Member of Maharashtra Legislative Assembly
- Incumbent
- Assumed office 23 November 2024
- Preceded by: Vaibhav Naik
- Constituency: Kudal

Member of Parliament, Lok Sabha
- In office 17 May 2009 — 18 May 2014
- Preceded by: Constituency established
- Succeeded by: Vinayak Raut
- Constituency: Ratnagiri-Sindhudurg, Maharashtra

Personal details
- Born: 17 March 1981 (age 45) Maharashtra, India
- Party: Shiv Sena (since 2024)
- Other political affiliations: Maharashtra Swabhiman Paksha (2017-2019); Bharatiya Janata Party (2019-2024); Indian National Congress (2009-2017);
- Spouse: Priyanka Rane ​(m. 2007)​
- Children: Abhiraj Rane
- Parent: Narayan Rane (father);
- Relatives: Nitesh Rane (brother)
- Occupation: Politician

= Nilesh Narayan Rane =

Indian politician (born 1981)

Nilesh Narayan Rane (born 17 March 1981) is an Indian politician. He is from Maharashtra, a state in Western India. He is a son of Narayan Rane, former Chief Minister of Maharashtra & former Union Cabinet Minister of MSME.

==Personal life==
Rane is the son of former union cabinet minister Narayan Rane. His brother, Nitesh Narayan Rane, represents Kankavli constituency in Maharashtra Legislative Assembly.

== Political career ==
Rane was elected to 15th Lok Sabha of India from Ratnagiri-Sindhudurg constituency of Maharashtra as a member of Indian National Congress (INC).

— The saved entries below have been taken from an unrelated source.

-- ==== Sys2Proof/Tests/Slice0.lean ====
section
/-! SUPPORT. The model's own tests: ill-formed terms, words written out from 30_encoding.md, vectors of 95_test_vectors.md, and for
every statement with hypotheses a state and operands that meet them. -/

namespace Sys2Proof.Tests

open Sys2Proof Sys2Proof.Machine Sys2Proof.Safety

/-- A text given by its characters. -/
def text (cs : List Char) : List Byte := cs.map (fun c => BitVec.ofNat 8 c.toNat)

/-- Whether an outcome is a next state with the given property. -/
def after (r : Result) (p : State → Bool) : Bool :=
  match r with
  | .next t => p t
  | _ => false

/-- Program P1's frame as bytes. -/
def shortFrame : List Byte := [0x7E, 0x00, 0x03, 0x01, 0x02, 0x03, 0xF9]

/-- The end state of program P1. -/
def delivered : State := transaction .decode 0 (frameText shortFrame) State.reset

/-- A state with a DECODE open. -/
def decoding : State := openTransaction .decode 0 State.reset

/-- A state with a START of another operation taken. -/
def opened (op : Operation) (arg : BitVec 16) : State := openTransaction op arg State.reset

/-- A DECODE whose next byte has frame index `i`, with a high digit `A` held. -/
def pairing (i : BitVec 17) : State := { decoding with nib := true, hi := 0xA, bidx := i }

/-- A frame of the greatest length, 65539 bytes (R71). -/
def longFrame : List Byte := [0x7E, 0xFF, 0xFF] ++ List.replicate 65536 0

/-! Well-formedness: each check refuses an ill-formed term. -/

/-- R71: fewer than 4 bytes. -/
theorem test_frame_too_short : (Instr.frame [0x7E, 0x00, 0x00]).WellFormed = false := by decide

/-- R104: another delimiter. -/
theorem test_frame_wrong_delimiter : (Instr.frame [0x7F, 0x00, 0x00, 0xFF]).WellFormed = false := by decide

/-- R105: a length field one too great, one too small. -/
theorem test_frame_wrong_length :
    (Instr.frame [0x7E, 0x00, 0x02, 0x01, 0xFE]).WellFormed = false ∧
    (Instr.frame [0x7E, 0x00, 0x00, 0x01, 0xFE]).WellFormed = false := by decide

/-- R74: a character with a row of its own is no CHAR_OTHER. -/
theorem test_charOther_of_a_row :
    (Instr.charOther 0x30).WellFormed = false ∧ (Instr.charOther 0x66).WellFormed = false ∧
    (Instr.charOther 0x0A).WellFormed = false ∧ (Instr.charOther 0x0D).WellFormed = false := by decide

/-- The neighbours of the digit ranges are CHAR_OTHER (T7). -/
theorem test_charOther_neighbours :
    ∀ c ∈ ([0x2F, 0x3A, 0x40, 0x47, 0x60, 0x67, 0x20, 0x09, 0x00, 0x0B, 0x0C, 0x7F, 0x80, 0xFF] : List Byte),
      (Instr.charOther c).WellFormed = true ∧ decodeChar c = .charOther c := by decide

/-! Words written out from R83 and the opcode table. -/

/-- EVW: every event, and words with set bits that the event ignores (R84). -/
theorem test_decode_events :
    decodeTableWord 32 0x0000000 = some .nop ∧ decodeTableWord 32 0x3FFFFFF = some .nop ∧
    decodeTableWord 32 0x4000000 = some (.decode 0) ∧ decodeTableWord 32 0x5000000 = some (.sumbytes 0) ∧
    decodeTableWord 32 0x6008100 = some (.derivechk 0x0081) ∧ decodeTableWord 32 0x7017E00 = some (.verify 0x017E) ∧
    decodeTableWord 32 0x8000037 = some (.sym 0x37) ∧ decodeTableWord 32 0xBFFFF45 = some (.sym 0x45) ∧
    decodeTableWord 32 0xC000000 = some .endTx ∧ decodeTableWord 32 0xFFFFFFF = some .endTx := by decide

/-- FRAME, and the codes of the CHAR rows (R75 gives the ranges from 0x30, 0x41 and 0x61). -/
theorem test_decode_characters :
    decodeTableWord 8 0x7E = some (.frame [0x7E, 0, 0, 0]) ∧
    ([0x30, 0x31, 0x32, 0x33, 0x34, 0x35, 0x36, 0x37, 0x38, 0x39].map (decodeTableWord 8)
      = [.char0, .char1, .char2, .char3, .char4, .char5, .char6, .char7, .char8, .char9].map some) ∧
    ([0x41, 0x42, 0x43, 0x44, 0x45, 0x46].map (decodeTableWord 8)
      = [.charA, .charB, .charC, .charD, .charE, .charF].map some) ∧
    ([0x61, 0x62, 0x63, 0x64, 0x65, 0x66].map (decodeTableWord 8)
      = [.charLowerA, .charLowerB, .charLowerC, .charLowerD, .charLowerE, .charLowerF].map some) ∧
    decodeTableWord 8 0x0A = some .charLf ∧ decodeTableWord 8 0x0D = some .charCr ∧
    decodeTableWord 8 0x20 = some (.charOther 0x20) := by decide

/-- PSEUDO: the items of R88 decode to their rows. -/
theorem test_decode_pseudo :
    decodeInput (.genchk [1]) = .genchk [1] ∧ decodeInput (.decodeln [0x37]) = .decodeln [0x37] ∧
    decodeInput (.check []) = .check [] := by decide

/-- A number that is no word is rejected. -/
theorem test_decode_rejects :
    tableItem 32 0x10000000 = .error .bitsAboveWord ∧ tableItem 8 0x100 = .error .bitsAboveWord ∧
    tableItem 12 0 = .error .noSuchWidth := ⟨rfl, rfl, rfl⟩

/-- A word placed for the next step runs as the first instruction after reset. -/
theorem test_withFetchWord : step (State.reset.withFetchWord 32 0x6010000) = exec (.derivechk 0x0100) State.reset := rfl

/-! Vectors of 95_test_vectors.md. -/

/-- Vector A1: every field of a whole frame, and the reading -43. -/
theorem test_check_A1 :
    after (exec (.check (text ['7', 'E', '0', '0', '1', '0', '9', '7', '0', '1', '0', '0', '1', '3', 'A', '2'] ++
        text ['0', '0', '4', '0', 'A', 'D', '1', '4', '2', 'E', 'F', 'F', 'F', 'E', '4', '4'] ++
        text ['4', '2', '0', '0', '2', 'B', 'D', '5'])) State.reset)
      (fun t => decide (t.rc = 0 ∧ t.cause = 0 ∧ t.length = 0x0010 ∧ t.frameType = 0x97 ∧ t.frameId = 0x01 ∧
        t.destinationAddress64 = 0x0013A20040AD142E ∧ t.destinationAddress16 = 0xFFFE ∧ t.atCommand = 0x4442 ∧ t.status = 0 ∧
        t.response = 0x2B ∧ t.fvalid = 0b1111111 ∧ t.checksum = 0xD5 ∧ t.sumPayload = 0x2A ∧ t.checksumCalc = 0xD5 ∧
        t.sum = 0xFF ∧ t.verdict = true ∧ t.signalStrength = 0x1D5 ∧ t.readings = [0x1D5] ∧ t.payloadCount = 16)) = true := by decide +kernel

/-- Vector A4: the response byte changed; the verdict is false and the reading 0. -/
theorem test_check_A4 :
    after (exec (.check (text ['7', 'E', '0', '0', '1', '0', '9', '7', '0', '1', '0', '0', '1', '3', 'A', '2'] ++
        text ['0', '0', '4', '0', 'A', 'D', '1', '4', '2', 'E', 'F', 'F', 'F', 'E', '4', '4'] ++
        text ['4', '2', '0', '0', '2', 'C', 'D', '5'])) State.reset)
      (fun t => decide (t.rc = 0 ∧ t.response = 0x2C ∧ t.checksumCalc = 0xD4 ∧ t.sum = 0 ∧ t.verdict = false ∧ t.signalStrength = 0x1D4 ∧
        t.readings = [0])) = true := by decide +kernel

/-- Vector V3: the source's own example string, with its space. -/
theorem test_decodeln_V3 :
    after (exec (.decodeln (text ['7', 'E', '0', '0', '0', 'F', '1', '7', '0', '1', '0', '0', '1', ' ', '3', 'A'] ++
        text ['2', '0', '0', '4', '0', 'A', 'D', '1', '4', '2', 'E', 'F', 'F', 'F', 'E', '0'] ++
        text ['2', '4', '4', '4', '2', 'F', 'F'])) State.reset)
      (fun t => decide (t.rc = 1 ∧ t.cause = 1 ∧ t.nonhex = true ∧ t.nib = true ∧ t.bidx = 19 ∧ t.frameType = 0 ∧ t.frameOk = false)) = true := by decide +kernel

/-- Vector V2: the response of a 19-byte frame is its checksum byte. -/
theorem test_decodeln_V2 :
    after (exec (.decodeln (text ['7', 'E', '0', '0', '0', 'F', '1', '7', '0', '1', '0', '0', '1', '3', 'A', '2'] ++
        text ['0', '0', '4', '0', 'A', 'D', '1', '4', '2', 'E', 'F', 'F', 'F', 'E', '0', '2'] ++
        text ['4', '4', '4', '2', '7', 'E'])) State.reset)
      (fun t => decide (t.rc = 0 ∧ t.frameType = 0x17 ∧ t.atCommand = 0x0244 ∧ t.status = 0x42 ∧ t.response = 0x7E ∧ t.checksum = 0x7E ∧
        t.sumPayload = 0x81 ∧ t.checksumCalcHex = 0x3745 ∧ t.reading = 0x182 ∧ t.payloadCount = 15)) = true := by decide +kernel

/-- Program P1: a short frame; the absent address field reads as zero at END. -/
theorem test_frame_P1 :
    after (exec (.frame shortFrame) State.reset)
      (fun t => decide (t.phase = .idle ∧ t.done = true ∧ t.rc = 0 ∧ t.payloadCount = 3 ∧ t.sum = 0xFF ∧ t.verdict = true ∧ t.sumPayload = 0x06 ∧
        t.checksumCalc = 0xF9 ∧ t.destinationAddress64 = 0 ∧ t.frameOk = true ∧ t.fvalid = 0b0000011 ∧ t.hi = 0xF ∧ t.bidx = 7 ∧
        t.acc = 0xFF ∧ t.pbuf = [(0, 1), (1, 2), (2, 3), (3, 0xF9)])) = true := by decide +kernel

/-- Vector A8: the least frame. -/
theorem test_frame_A8 :
    after (exec (.frame [0x7E, 0x00, 0x00, 0xFF]) State.reset)
      (fun t => decide (t.rc = 0 ∧ t.length = 0 ∧ t.payloadCount = 0 ∧ t.checksum = 0xFF ∧ t.sumPayload = 0 ∧ t.checksumCalc = 0xFF ∧
        t.verdict = true ∧ t.frameType = 0xFF ∧ t.fvalid = 0b0000001)) = true := by decide +kernel

/-- Vector V5: the generated checksum of the example payload. -/
theorem test_genchk_V5 :
    after (exec (.genchk [0x17, 0x01, 0x00, 0x13, 0xA2, 0x00, 0x40, 0xAD, 0x14, 0x2E, 0xFF, 0xFE, 0x02, 0x44, 0x42]) State.reset)
      (fun t => decide (t.checksumCalc = 0x7E ∧ t.sum = 0 ∧ t.rc = 0 ∧ t.argQ = 0x0081 ∧ t.opQ = .deriveChk)) = true := by decide +kernel

/-- P1's table at its last byte before END: frame bytes 5 and 6 stand in the address register. -/
theorem test_charNine_P1 :
    after (exec .char9 (takeSymbols (text ['7', 'E', '0', '0', '0', '3', '0', '1', '0', '2', '0', '3', 'F']) decoding))
      (fun t => decide (t.nib = false ∧ t.bidx = 7 ∧ t.acc = 0xFF ∧ t.checksum = 0xF9 ∧
        t.destinationAddress64 = 0x03F9000000000000)) = true := by decide +kernel

/-- T7: a digit row of each range holds its value; the others are classified. -/
theorem test_digit_rows :
    after (exec .char0 decoding) (fun t => decide (t.nib = true ∧ t.hi = 0)) = true ∧
    after (exec .char9 decoding) (fun t => decide (t.nib = true ∧ t.hi = 9)) = true ∧
    after (exec .charA decoding) (fun t => decide (t.nib = true ∧ t.hi = 10)) = true ∧
    after (exec .charF decoding) (fun t => decide (t.nib = true ∧ t.hi = 15)) = true ∧
    after (exec .charLowerA decoding) (fun t => decide (t.nib = true ∧ t.hi = 10)) = true ∧
    after (exec .charLowerF decoding) (fun t => decide (t.nib = true ∧ t.hi = 15)) = true := by decide +kernel

/-- T7, R110: terminators are kept apart, and a character after one is nonhex. -/
theorem test_terminator_rows :
    after (exec .charLf decoding) (fun t => decide (t.tseen = true ∧ t.nib = false)) = true ∧
    after (exec .charCr decoding) (fun t => decide (t.tseen = true ∧ t.nonhex = false)) = true ∧
    after (exec (.charOther 0x20) decoding) (fun t => decide (t.nonhex = true ∧ t.nib = true ∧ t.hi = 0)) = true ∧
    after (exec .char7 { decoding with tseen := true }) (fun t => decide (t.nonhex = true ∧ t.hi = 7)) = true := by
  decide +kernel

/-- Vector S14: in SUMBYTES a symbol is a byte value and is never classified. -/
theorem test_sumbytes_S14 :
    after (exec .endTx (takeSymbols [0x0A, 0x0D, 0x20, 0x47] (opened .sumBytes 0)))
      (fun t => decide (t.sum = 0x7E ∧ t.sumHex = 0x3745 ∧ t.rc = 0 ∧ t.done = true)) = true := by decide +kernel

/-- Vectors K7, K8, K9: the domain of DERIVECHK. -/
theorem test_derivechk_K8 :
    after (exec .endTx (opened .deriveChk 0x00FF)) (fun t => decide (t.rc = 0 ∧ t.checksumCalc = 0)) = true ∧
    after (exec .endTx (opened .deriveChk 0x0100)) (fun t => decide (t.rc = 2 ∧ t.cause = 6 ∧ t.checksumCalc = 0)) = true ∧
    after (exec .endTx (opened .deriveChk 0x0181)) (fun t => decide (t.rc = 2 ∧ t.argQ = 0x0181)) = true ∧
    after (exec (.derivechk 0x0100) delivered) (fun t => decide (t.rc = 0 ∧ t.sum = 0 ∧ t.busy = true)) = true := by
  decide +kernel

/-- Vector F10: VERIFY ignores the high byte of its argument, and keeps it. -/
theorem test_verify_F10 :
    after (exec .endTx (takeSymbols [0x81] (opened .verify 0x017E)))
      (fun t => decide (t.sum = 0xFF ∧ t.verdict = true ∧ t.argQ = 0x017E ∧ t.acc = 0x81)) = true := by decide +kernel

/-- Vector F5: one byte changed. -/
theorem test_verify_F5 :
    after (exec .endTx (takeSymbols [1, 2, 4] (opened .verify 0x00F9)))
      (fun t => decide (t.sum = 0 ∧ t.verdict = false ∧ t.rc = 0)) = true := by decide +kernel

/-- Vectors Q1, Q2, Q3: events with no transaction open, and the empty text. -/
theorem test_sequencing_Q1_Q3 :
    after (exec (.sym 0x37) State.reset) (fun t => decide (t = State.reset)) = true ∧
    after (exec .endTx State.reset) (fun t => decide (t = State.reset)) = true ∧
    after (exec .endTx decoding) (fun t => decide (t.rc = 1 ∧ t.cause = 3 ∧ t.done = true)) = true := by decide +kernel

/-- Vector Q6: a START in RUN abandons the DECODE. -/
theorem test_sumbytes_Q6 :
    after (exec (.sumbytes 0) (takeSymbols (text ['7', 'E']) decoding))
      (fun t => decide (t.busy = true ∧ t.opQ = .sumBytes ∧ t.bidx = 0 ∧ t.startDelimiter = 0 ∧ t.checksum = 0 ∧
        t.done = false)) = true := by decide +kernel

As part of the 15th Lok Sabha, Rane served on the Committee on Home Affairs and the Rules Committee.

Rane contested from same constituency for a seat in 16th Lok Sabha, but lost to Shiv Sena candidate Vinayak Raut.

As of 2019, he was a member of the Bharatiya Janata Party (BJP).

In 2024, he switched over to Shiv Sena from BJP to contest as a Maha Yuti candidate in 2024 Maharashtra Legislative Assembly election from Kudal Assembly constituency which he won that seat by a margin of 8,176 votes.